🇪🇨 Ecuadorian Cuisine

Arroz con Menestra y Carne

Rice with Lentil Stew and Grilled Beef

Prep Time 15 min
Servings 4
Difficulty Medium
Calories 564 kcal

Guayaquil's iconic trio: fluffy white rice, creamy lentil stew seasoned with cumin and achiote, and a juicy grilled beef steak — the coastal lunch that defines a city.

Ingredients

  • 2 cups lentils
  • 4 beef steaks (150g each)
  • 3 cups white rice, cooked
  • 1 onion, diced
  • 4 cloves garlic, minced
  • 2 tomatoes, diced
  • 1 green bell pepper, diced
  • 1 tbsp achiote oil
  • 1 tsp cumin
  • 1 tsp oregano
  • Salt, pepper
  • Fried ripe plantain for serving

Instructions

  1. 1 Cook lentils in water until tender, about 30 min.
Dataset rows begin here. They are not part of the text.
-- ==== Sys2Proof/Certificates/Slice0/Obligations.lean ====
section
/-! DEFINITION. The statements about the model. Each docstring names the rule of spec/ it formalises. Status words and
flags are written as the numbers the rules give: `0x04` is `E_CONFIG` with INFO 0, `1 <<< 3` its sticky flag. -/

open Sys2Proof Sys2Proof.Machine

/-! ### Configuration -/

/-- `00_scope.md` R9: the members of `CFG` have the values for this hardware, which meet the constraints of R9 and of the
last table of `92_eei_decisions.md`; and the machine is the one that takes `CFG` as an argument, at those values. -/
def Obligations.ConfigurationOfThisHardware : Prop :=
  (Config.cfg.nch = 2 ∧ Config.cfg.bufdepth = 32768 ∧ Config.cfg.excMs = 0x41200000 ∧ Config.cfg.margin = 1 ∧
    Config.cfg.fsMin = 0x3F800000 ∧ Config.cfg.sine = sineTable ∧ Config.cfg.num = binary32) ∧
  Config.cfg.Valid ∧
  (∀ (i : Instr) (s : State), exec i s = execUnder Config.cfg i s) ∧
  (∀ s : State, step s = stepUnder Config.cfg s) ∧
  State.reset = State.resetUnder Config.cfg

/-! ### Encoding -/

/-- `30_encoding.md` R81 with R72: `decode(home port, encode(cmd)) = cmd`, `encode(decode(port, p)) = p`, and the
header is `ARG * 2^8 + OPC` with `RSV = 0`. -/
def Obligations.DecodeEncodeRoundTrip : Prop :=
  (∀ (i : Instr) (p : Port), i.wf = true → p ∈ i.opcode.homePorts → decode p (encode i) = .ok i) ∧
  (∀ (i : Instr) (p : Port) (packet : Packet), decode p packet = .ok i → encode i = packet ∧ i.wf = true) ∧
  (∀ i : Instr, ∃ h, encode i = h :: i.operands ∧ h.toNat = i.arg.toNat * 2 ^ 8 + i.opcode.byte.toNat)

/-- `30_encoding.md` R78: the checks (a) to (f) in their order, and what an illegal packet does. -/
def Obligations.IllegalPacketChecks : Prop :=
  (∀ p, decode p [] = .error .emptyPacket) ∧
  (∀ (p : Port) (h : Word) (ops : List Word),
    (h.extractLsb' 16 16 ≠ 0 → decode p (h :: ops) = .error .reservedHeaderBits) ∧
    (h.extractLsb' 16 16 = 0 →
      (h.extractLsb' 0 8 ∉ [0x00#8, 0x01#8, 0x02#8, 0x03#8, 0x04#8, 0x05#8, 0x06#8, 0x07#8, 0x10#8, 0x11#8] →
        decode p (h :: ops) = .error .reservedOpcode) ∧
      (∀ o : Opcode, h.extractLsb' 0 8 = o.byte →
        (p ∉ o.homePorts → decode p (h :: ops) = .error .wrongPort) ∧
        (p ∈ o.homePorts →
          (ops.length ≠ o.nops (h.extractLsb' 8 8) → decode p (h :: ops) = .error .operandCount) ∧
          (ops.length = o.nops (h.extractLsb' 8 8) →
            (o ∈ [.nop, .prepare, .reset, .getst, .stat] → h.extractLsb' 8 8 ≠ 0 →
              decode p (h :: ops) = .error .argumentNotZero) ∧
            ((o ∈ [.nop, .prepare, .reset, .getst, .stat] → h.extractLsb' 8 8 = 0) →
              ∃ i, decode p (h :: ops) = .ok i ∧ i.opcode = o)))))) ∧
  (∀ (p : Port) (packet : Packet) (s : State) (e : Illegal), decode p packet = .error e →
    runPacket exec p packet s =
      .next { s with sticky := s.sticky ||| (1 <<< 0), response := [0x00000001] })

/-- `30_encoding.md` R72 to R77: packets written out from the encoding tables decode to the commands they stand for. -/
def Obligations.WrittenOutPacketsDecode : Prop :=
  decode .ap [0x00000000] = .ok .nop ∧
  decode .cp [0x00000001, 0x473B8000, 0x00000200] = .ok (.prepare 0x473B8000 0x00000200) ∧
  decode .cp [0x00000002] = .ok .reset ∧
  decode .cp [0x00000403, 0x3FC00000] = .ok (.setp 4 0x3FC00000) ∧
  decode .cp [0x00000204] = .ok (.getp 2) ∧
  decode .cp [0x00001305, 0x40000000, 0x3F000000, 0x00000000, 0x00000000, 0x7FC00001] =
    .ok (.setst 0x13 0x40000000 0x3F000000 0x00000000 0x00000000 0x7FC00001) ∧
  decode .cp [0x00000006] = .ok .getst ∧
  decode .cp [0x00000007] = .ok .stat ∧
  decode .ap [0x00000210, 0x00000200] = .ok (.begin 2 0x00000200) ∧
  decode .ap [0x00000211, 0x3F000000, 0xBE800000] = .ok (.frame [0x3F000000, 0xBE800000])

/-- `20_memory.md` R55: a word is serialised into bytes bits 7:0 first, the words of a packet in their order; and the
bytes are read back as the same packet. That there is a function that reads bytes back, and that the four bytes of each
word follow each other without framing, is the model's choice (log entry 11). -/
def Obligations.TransportRoundTrip : Prop :=
  (∀ w : Word, packetBytes [w] = [w.extractLsb' 0 8, w.extractLsb' 8 8, w.extractLsb' 16 8, w.extractLsb' 24 8]) ∧
  (∀ (w : Word) (rest : Packet), packetBytes (w :: rest) = packetBytes [w] ++ packetBytes rest) ∧
  (∀ packet : Packet, packetOfBytes (packetBytes packet) = some packet ∧
    (packetBytes packet).length = 4 * packet.length)

/-- `30_encoding.md` R88 (a): `PROCESS nch, n, samples` is one BEGIN and `n` FRAMEs of `nch` samples that carry the
samples in the order given. -/
def Obligations.ProcessExpandsToBlock : Prop :=
  ∀ (nch : Byte) (n : Nat) (samples : List Word), samples.length = nch.toNat * n → n < 2 ^ 31 →
    ∃ frames : List (List Word), pseudoProcess nch n samples =
        some (.begin nch (BitVec.ofNat 32 n) :: frames.map Instr.frame) ∧
      frames.length = n ∧ (∀ f ∈ frames, f.length = nch.toNat) ∧ frames.flatten = samples

/-! ### Numerics -/

/-- `40_numerics.md` R100: the fields of a word, its class, and its value: the signed fraction for `e = 0`, and
`(2^23 + m) * 2^(e-150)` for `1 <= e <= 254`, both in units of `2^-149`. -/
def Obligations.FloatFormat : Prop :=
  ∀ w : Word,
    signBit w = w.getLsbD 31 ∧
    (isNaN w = true ↔ w.toNat / 2 ^ 23 % 2 ^ 8 = 255 ∧ w.toNat % 2 ^ 23 ≠ 0) ∧
    (isInf w = true ↔ w = 0x7F800000 ∨ w = 0xFF800000) ∧
    (isZero w = true ↔ w = 0x00000000 ∨ w = 0x80000000) ∧
    (isFinite w = true ↔ w.toNat / 2 ^ 23 % 2 ^ 8 ≠ 255) ∧
    (w.toNat / 2 ^ 23 % 2 ^ 8 = 0 → magUnits w = w.toNat % 2 ^ 23) ∧
    (1 ≤ w.toNat / 2 ^ 23 % 2 ^ 8 → w.toNat / 2 ^ 23 % 2 ^ 8 ≤ 254 →
      magUnits w * 2 = (2 ^ 23 + w.toNat % 2 ^ 23) * 2 ^ (w.toNat / 2 ^ 23 % 2 ^ 8)) ∧
    units w = (if w.getLsbD 31 then -1 else 1) * (magUnits w : Int)

/-- `40_numerics.md` R107: the comparisons compare values, an infinity's lying beyond every finite one; both zeros are
equal; a comparison with a NaN is false; and what `isfinite` tests. -/
def Obligations.ComparisonsCompareValues : Prop :=
  (∀ a b : Word,
    (flt a b = true ↔ isNaN a = false ∧ isNaN b = false ∧ units a < units b) ∧
    (fle a b = true ↔ isNaN a = false ∧ isNaN b = false ∧ units a ≤ units b) ∧
    (fgt a b = true ↔ isNaN a = false ∧ isNaN b = false ∧ units b < units a) ∧
    (fge a b = true ↔ isNaN a = false ∧ isNaN b = false ∧ units b ≤ units a) ∧
    (feq a b = true ↔ isNaN a = false ∧ isNaN b = false ∧ units a = units b)) ∧
  (∀ x : Word, isFinite x = true → units 0xFF800000 < units x ∧ units x < units 0x7F800000) ∧
  feq 0x00000000 0x80000000 = true ∧ fle 0x00000000 0x80000000 = true ∧
  (∀ a b : Word, isNaN a = true ∨ isNaN b = true →
    flt a b = false ∧ fle a b = false ∧ fgt a b = false ∧ fge a b = false ∧ feq a b = false) ∧
  (∀ w : Word, isFinite w = true ↔ w.extractLsb' 23 8 ≠ 255)

/-- `40_numerics.md` R101: `RN` of `n / d` units of `2^-149` is the nearest binary32 value, the even pattern on a tie,
the infinity exactly from `2^128 - 2^103 = (2^25 - 1) * 2^103` up, with the sign given, a result of zero included
(`IsRounding`). -/
def Obligations.RoundingIsNearestEven : Prop :=
  ∀ (negative : Bool) (n d : Nat), 0 < d → IsRounding (roundTo negative n d) negative n d

/-- `40_numerics.md` R102, R103: `fadd` of two finite values is the exact real sum, rounded once; an exact sum of zero is
`+0` but for two zeros `-0`; a NaN operand and infinities of unlike sign give the canonical NaN, an infinity and a finite
value or the same infinity give that infinity. `neg` flips bit 31, and `fsub` adds the negation. -/
def Obligations.AdditionRoundsExactSum : Prop :=
  (∀ a b : Word, isNaN a = true ∨ isNaN b = true → fadd a b = 0x7FC00000) ∧
  fadd 0x7F800000 0xFF800000 = 0x7FC00000 ∧ fadd 0xFF800000 0x7F800000 = 0x7FC00000 ∧
  (∀ i x : Word, isInf i = true → isFinite x = true ∨ x = i → fadd i x = i ∧ fadd x i = i) ∧
  (∀ a b : Word, isFinite a = true → isFinite b = true →
    (units a + units b ≠ 0 →
      IsRounding (fadd a b) (decide (units a + units b < 0)) (units a + units b).natAbs 1) ∧
    (units a + units b = 0 →
      fadd a b = if a = 0x80000000 ∧ b = 0x80000000 then 0x80000000 else 0x00000000)) ∧
  (∀ x : Word, isNaN x = false →
    (x ≠ 0x80000000 → fadd x 0x00000000 = x) ∧ fadd x 0x80000000 = x ∧ neg x = x ^^^ 0x80000000) ∧
  (∀ x : Word, isNaN x = true → neg x = 0x7FC00000) ∧
  (∀ x : Word, isFinite x = true → fadd x (neg x) = 0x00000000 ∧ fsub x x = 0x00000000) ∧
  (∀ a b : Word, fsub a b = fadd a (neg b)) ∧ fsub 0x3F800000 0x00000000 = 0x3F800000

/-- `40_numerics.md` R104: `fmul` of two finite values is the exact real product, rounded once, with the exclusive or of
the signs; a NaN operand and zero times infinity give the canonical NaN, infinity times another value is infinity. -/
def Obligations.MultiplicationRoundsExactProduct : Prop :=
  (∀ a b : Word, isNaN a = true ∨ isNaN b = true → fmul a b = 0x7FC00000) ∧
  (∀ a b : Word, isZero a = true → isInf b = true → fmul a b = 0x7FC00000 ∧ fmul b a = 0x7FC00000) ∧
  (∀ a b : Word, isInf a = true → isNaN b = false → isZero b = false →
    isInf (fmul a b) = true ∧ signBit (fmul a b) = (signBit a ^^ signBit b) ∧
    isInf (fmul b a) = true ∧ signBit (fmul b a) = (signBit a ^^ signBit b)) ∧
  (∀ a b : Word, isFinite a = true → isFinite b = true →
    IsRounding (fmul a b) (signBit a ^^ signBit b) (magUnits a * magUnits b) (2 ^ 149)) ∧
  (∀ x : Word, isNaN x = false →
    fmul 0x3F800000 x = x ∧ fmul x 0x3F800000 = x ∧ fmul 0xBF800000 x = neg x) ∧
  (∀ x : Word, isFinite x = true →
    fmul 0x00000000 x = if signBit x then 0x80000000 else 0x00000000)

/-- `40_numerics.md` R105: `fdiv` of a finite value by a finite non-zero value is the exact real quotient, rounded once,
with the exclusive or of the signs; a NaN operand, `0 / 0` and `inf / inf` give the canonical NaN; a non-zero value over
zero is an infinity, a finite value over infinity a zero. That an infinity over a finite non-zero value is an infinity is
the model's reading of R105's last clause (log entry 5). -/
def Obligations.DivisionRoundsExactQuotient : Prop :=
  (∀ a b : Word, isNaN a = true ∨ isNaN b = true → fdiv a b = 0x7FC00000) ∧
  (∀ a b : Word, isZero a = true → isZero b = true → fdiv a b = 0x7FC00000) ∧
  (∀ a b : Word, isInf a = true → isInf b = true → fdiv a b = 0x7FC00000) ∧
  (∀ a b : Word, isNaN a = false → isZero a = false → isZero b = true →
    isInf (fdiv a b) = true ∧ signBit (fdiv a b) = (signBit a ^^ signBit b)) ∧
  (∀ a b : Word, isFinite a = true → isInf b = true →
    isZero (fdiv a b) = true ∧ signBit (fdiv a b) = (signBit a ^^ signBit b)) ∧
  (∀ a b : Word, isFinite a = true → isFinite b = true → isZero b = false →
    IsRounding (fdiv a b) (signBit a ^^ signBit b) (magUnits a * 2 ^ 149) (magUnits b)) ∧
  (∀ a b : Word, isInf a = true → isFinite b = true →
    isInf (fdiv a b) = true ∧ signBit (fdiv a b) = (signBit a ^^ signBit b))

/-- `40_numerics.md` R106: whatever NaN an operation produces is 0x7FC00000. -/
def Obligations.ProducedNaNsAreCanonical : Prop :=
  ∀ a b c : Word,
    (isNaN (fadd a b) = true → fadd a b = 0x7FC00000) ∧
    (isNaN (fsub a b) = true → fsub a b = 0x7FC00000) ∧
    (isNaN (fmul a b) = true → fmul a b = 0x7FC00000) ∧
    (isNaN (fdiv a b) = true → fdiv a b = 0x7FC00000) ∧
    (isNaN (neg a) = true → neg a = 0x7FC00000) ∧
    (isNaN (blend a b c) = true → blend a b c = 0x7FC00000)

/-- `40_numerics.md` R114 (L1) to (L4), with R102's and R104's consequences for `neg`. -/
def Obligations.ArithmeticLaws : Prop :=
  (∀ x : Word, isNaN x = false →
    fmul 0x3F800000 x = x ∧ fmul x 0x3F800000 = x ∧ fmul 0xBF800000 x = neg x ∧ fadd x 0x80000000 = x ∧
    (x ≠ 0x80000000 → fadd x 0x00000000 = x)) ∧
  (∀ x : Word, isFinite x = true → fsub x x = 0x00000000) ∧
  fsub 0x3F800000 0x00000000 = 0x3F800000 ∧
  (∀ b : Word, isFinite b = true → flt 0x00000000 b = true → fdiv 0x00000000 b = 0x00000000)

/-- `40_numerics.md` R108, R114 (L6): the result of `clamp` lies within the bounds, is the bound's own pattern where
`v` is at or beyond it, is `v` otherwise, and grows with `v`. -/
def Obligations.ClampStaysWithinBounds : Prop :=
  ∀ v u lo hi : Word, isNaN v = false → isNaN u = false → isFinite lo = true → isFinite hi = true →
    fle lo hi = true →
    fle lo (clamp v lo hi) = true ∧ fle (clamp v lo hi) hi = true ∧
    (units v ≤ units lo → clamp v lo hi = lo) ∧
    (units lo < units v → units hi ≤ units v → clamp v lo hi = hi) ∧
    (units lo < units v → units v < units hi → clamp v lo hi = v) ∧
    (fle v u = true → fle (clamp v lo hi) (clamp u lo hi) = true)

/-- `40_numerics.md` R109: the facts about `blend` at the weights 0 and 1 and on an empty line. -/
def Obligations.BlendAtItsEnds : Prop :=
  (∀ p q : Word, isFinite p = true → isFinite q = true →
    blend 0x00000000 p q = (if p = 0x80000000 ∧ signBit q = false then 0x00000000 else p) ∧
    blend 0x3F800000 p q = (if q = 0x80000000 ∧ signBit p = false then 0x00000000 else q)) ∧
  (∀ w : Word, isFinite w = true → blend w 0x00000000 0x00000000 = 0x00000000) ∧
  (∀ p q : Word, isFinite q = false → blend 0x00000000 p q = 0x7FC00000)

/-- `40_numerics.md` R110: `floor_int` and `ceil_int` bracket their argument, `float(n)` and `frac24(n)` are exact. -/
def Obligations.IntegerConversionsAreExact : Prop :=
  (∀ v : Word, isFinite v = true → ∃ lo hi : Int, floorInt v = some lo ∧ ceilInt v = some hi ∧
    lo * 2 ^ 149 ≤ units v ∧ units v < (lo + 1) * 2 ^ 149 ∧ (hi - 1) * 2 ^ 149 < units v ∧ units v ≤ hi * 2 ^ 149) ∧
  (∀ n : Nat, n < 2 ^ 24 →
    isFinite (floatOfNat n) = true ∧ units (floatOfNat n) = (n : Int) * 2 ^ 149 ∧
    isFinite (frac24 n) = true ∧ units (frac24 n) * 2 ^ 24 = (n : Int) * 2 ^ 149)

/-- `40_numerics.md` R114 (L5), `43_delay_line.md` R165: `fsub(d, float(floor_int(d)))` is exact and lies in [0, 1). -/
def Obligations.DelaySplitIsExact : Prop :=
  ∀ d : Word, isFinite d = true → fle 0x3F800000 d = true → units d < 2 ^ 24 * 2 ^ 149 →
    ∃ (di : Nat) (df : Word), splitDelay Config.cfg d = .ok (di, df) ∧ 1 ≤ di ∧ isFinite df = true ∧
      units d = (di : Int) * 2 ^ 149 + units df ∧ 0 ≤ units df ∧ units df < 2 ^ 149

/-! ### Oscillator -/

/-- `42_oscillator.md` R153 (S2), (S3), R154, R155: the waveform stays in [-1, 1] and is no NaN, is `+0` at phase 0 and
exact at the quarter points; at every phase `k * 2^24` it is `S(k)`, the table of R155 mirrored and negated as R154 says;
and between two such phases it is their interpolation by the low 24 bits of the phase, with the four roundings of
`40_numerics.md` R109, clamped to [-1, 1]. -/
def Obligations.SineKeepsItsContract : Prop :=
  (∀ p : BitVec 32, isNaN (Config.cfg.sine p) = false ∧ fle 0xBF800000 (Config.cfg.sine p) = true ∧
    fle (Config.cfg.sine p) 0x3F800000 = true) ∧
  Config.cfg.sine 0x00000000 = 0x00000000 ∧ Config.cfg.sine 0x40000000 = 0x3F800000 ∧
  Config.cfg.sine 0x80000000 = 0x00000000 ∧ Config.cfg.sine 0xC0000000 = 0xBF800000 ∧
  (∀ k : Nat,
    (k ≤ 64 → Config.cfg.sine (BitVec.ofNat 32 (k * 2 ^ 24)) = writtenQuarterWave.getD k 0) ∧
    (64 < k → k ≤ 128 → Config.cfg.sine (BitVec.ofNat 32 (k * 2 ^ 24)) = writtenQuarterWave.getD (128 - k) 0) ∧
    (128 < k → k ≤ 192 → Config.cfg.sine (BitVec.ofNat 32 (k * 2 ^ 24)) =
      writtenQuarterWave.getD (k - 128) 0 ^^^ 0x80000000) ∧
    (192 < k → k ≤ 255 → Config.cfg.sine (BitVec.ofNat 32 (k * 2 ^ 24)) =
      writtenQuarterWave.getD (256 - k) 0 ^^^ 0x80000000)) ∧
  (∀ (k m : Nat) (f v : Word), k < 2 ^ 8 → m < 2 ^ 24 → isFinite f = true → signBit f = false →
    units f * 2 ^ 24 = (m : Int) * 2 ^ 149 →
    v = fadd (fmul (fsub 0x3F800000 f) (Config.cfg.sine (BitVec.ofNat 32 (k * 2 ^ 24))))
      (fmul f (Config.cfg.sine (BitVec.ofNat 32 ((k + 1) % 256 * 2 ^ 24)))) →
    Config.cfg.sine (BitVec.ofNat 32 (k * 2 ^ 24 + m)) =
      if fge v 0x3F800000 then 0x3F800000 else if fle v 0xBF800000 then 0xBF800000 else v)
Reserve cooking liquid.
  2. 2 Make refrito: sauté onion, garlic, bell pepper in achiote oil. Add tomatoes, cumin, oregano.
  3. 3 Combine lentils with refrito and enough cooking liquid for a creamy consistency. Simmer 10 min.
  4. 4 Season beef steaks with salt, pepper, garlic. Grill or pan-sear 3-4 min per side.
  5. 5 Plate: mound of rice, ladle of menestra beside it, steak on top or alongside.
  6. 6 Serve with fried ripe plantain slices.

Did You Know?

In Guayaquil, this dish is so ubiquitous that locals say you haven't really eaten lunch unless it included menestra.